Perhaps it is not shocking that wealthy countries traded our lives for profits. But it shocked me that even gender equality was traded away during these negotiations. Twenty years ago governments promised to take action to uphold women’s environmental rights and decision making through the Beijing Platform for Action. Yet in these negotiations it was not possible to even ensure ‘gender equality’ is guaranteed let alone women’s rights.

There can be no gender equality on a dead planet. Nor can we achieve a sustainable, just and livable planet without gender equality.

This was a devastating meeting for me and for millions of women. But it is not too late. In the next twelve months we must shape a new future and design new economies and new societies. Those economies must redistribute wealth, power, resources and opportunities as well as carbon in ways that allow Mundas women to imagine a future for their children. This is what the majority of people on this planet want. You have one year to show the people of this planet that democracy still exists and that the Mundas women are not expendable.

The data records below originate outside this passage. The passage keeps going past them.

theorem gather_answered (n : Nat) (v : Data) (h : AllAnswered s) : (gather n v s).Answered := by
  induction n generalizing v s with
  | zero => trivial
  | succ n ih =>
    have hr := rb_answered h
    have hm := rb_move s
    unfold gather
    cases e : rb s with
    | done r u =>
      rw [e] at hm
      cases r with
      | bit b => exact ih (appendBit v b) (allAnswered_of_suffix h hm.chan)
      | eod => trivial
    | failed u => trivial
    | abandoned u => rw [e] at hr; exact hr
    | silent => rw [e] at hr; exact hr

/-! ### The bodies -/

theorem readBitBody_completes (h : AllAnswered s) : Completes s (readBitBody s) :=
  (rb_answered h).completes (rb_move s) fun r u => by
    cases r with
    | bit b => exact ⟨.ok, bitData b, rfl⟩
    | eod => exact ⟨.eod, 0, rfl⟩

theorem readNbitsBody_completes (n : Nat) (h : AllAnswered s) : Completes s (readNbitsBody n s) :=
  (gather_answered n 0 h).completes (gather_move n 0 s) fun r u => by
    cases r with
    | some v => exact ⟨.ok, v, rfl⟩
    | none => exact ⟨.eod, 0, rfl⟩

theorem readByteBody_completes (h : AllAnswered s) : Completes s (readByteBody s) := by
  have h2 := allAnswered_second h
  obtain ⟨_, e⟩ | ⟨_, ⟨_, _, e⟩ | ⟨b, bs, _, hc, _, e⟩ | ⟨b, bs, _, _, hc, _, e⟩ | ⟨_, _, m, _, _, ha, _⟩ |
    ⟨_, _, _, _, ha, _⟩ | ⟨m, _, e⟩ | ⟨m, ha, _⟩ | ⟨ha, _⟩⟩ := readByteBody_cases s
  · rw [e]; exact completes_load rfl
  · rw [e]; exact completes_load rfl
  · rw [e]; exact completes_load rfl
  · rw [e]; exact completes_load rfl
  · exact absurd ha (answer_ne_rst h2 m)
  · exact absurd ha (answer_ne_never h2)
  · rw [e]; exact completes_load (by simp)
  · exact absurd ha (answer_ne_rst h m)
  · exact absurd ha (answer_ne_never h)

theorem writeBitBody_completes (b : Bool) (hk : CountOk s) (h : AllAnswered s) : Completes s (writeBitBody b s) := by
  obtain ⟨_, _, _, e⟩ | ⟨_, _, e⟩ | ⟨_, _, _, e⟩ | ⟨m, _, ha, _⟩ | ⟨_, ha, _⟩ | ⟨h8, _⟩ := writeBitBody_cases b s
  · rw [e]; exact completes_load rfl
  · rw [e]; exact completes_load rfl
  · rw [e]; exact completes_load (by simp)
  · exact absurd ha (answer_ne_rst h m)
  · exact absurd ha (answer_ne_never h)
  · exact absurd hk (by simp [CountOk, h8])

theorem closeBody_completes (h : AllAnswered s) : Completes s (closeBody s) := by
  obtain ⟨_, e⟩ | ⟨_, _, e⟩ | ⟨_, _, _, ⟨_, e⟩ | ⟨_, _, e⟩ | ⟨m, ha, _⟩ | ⟨ha, _⟩⟩ := closeBody_cases s
  · rw [e]; exact completes_load rfl
  · rw [e]; exact completes_load rfl
  · rw [e]; exact completes_load rfl
  · rw [e]; exact completes_load (by simp)
  · exact absurd ha (answer_ne_rst h m)
  · exact absurd ha (answer_ne_never h)

/-- A command completes if its body does: a refusal is a response too (R84). -/
theorem guarded_completes {body : State → Out} (h : Completes s (body s)) : Completes s (guarded i s body) := by
  cases hc : check i s with
  | none => rwa [guarded_none hc]
  | some st =>
    rw [guarded_some hc]
    exact completes_load rfl

theorem exec_completes (i : Instr) (hk : CountOk s) (h : AllAnswered s) : Completes s (exec i s) := by
  cases i with
  | constructR pad => exact guarded_completes (body := constructBody .read pad) (completes_load rfl)
  | constructW => exact guarded_completes (body := constructBody .write 0) (completes_load rfl)
  | writeBit sym => exact guarded_completes (writeBitBody_completes (symBit sym) hk h)
  | readBit => exact guarded_completes (readBitBody_completes h)
  | readByte => exact guarded_completes (readByteBody_completes h)
  | readNbits n => exact guarded_completes (readNbitsBody_completes n h)
  | close => exact guarded_completes (closeBody_completes h)

end Sys2Proof.Machine
end

section

open Sys2Proof Sys2Proof.Machine

/-- Settles O60: an access that is answered neither waits for ever nor is cut short. -/
theorem answeredCommandsComplete : Obligations.AnsweredCommandsComplete := by
  unfold Obligations.AnsweredCommandsComplete
  exact fun i _ hk h => exec_completes i hk h

/-- Settles O22: with no word to transfer the step is the host's, and its duty ends with the Read session. -/
theorem channelConnectedOnlyBetweenReadSessions : Obligations.ChannelConnectedOnlyBetweenReadSessions := by
  unfold Obligations.ChannelConnectedOnlyBetweenReadSessions
  intro s bytes rest hr hh
  have e : step s = connectChannel bytes { s with host := rest } := by
    rw [step_eq_hostMove hr, hostMove_cons hh]
    rfl
  rw [e, connectChannel]
  refine ⟨fun hl hm => if_pos (by simp [inReadSession, hl, hm]), ?_⟩
  rintro (hl | hm)
  · exact if_neg (by simp [inReadSession, hl])
  · exact if_neg (by simp [inReadSession, hm])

The irrefutable data presented during the climate negotiations clearly demonstrates that time is running out. At the current rate of emissions growth we are likely to reach the tipping point of 450ppm by 2030. This will result in irreversible climate catastrophe. Despite the overwhelming evidence, governments continue to protect the interests of large corporations and a tiny minority who are able to profit from climate change. If we retain any hope in governments and intergovernmental space we now have one year to mobilise, to lobby governments and to demand a future where no lives are expendable.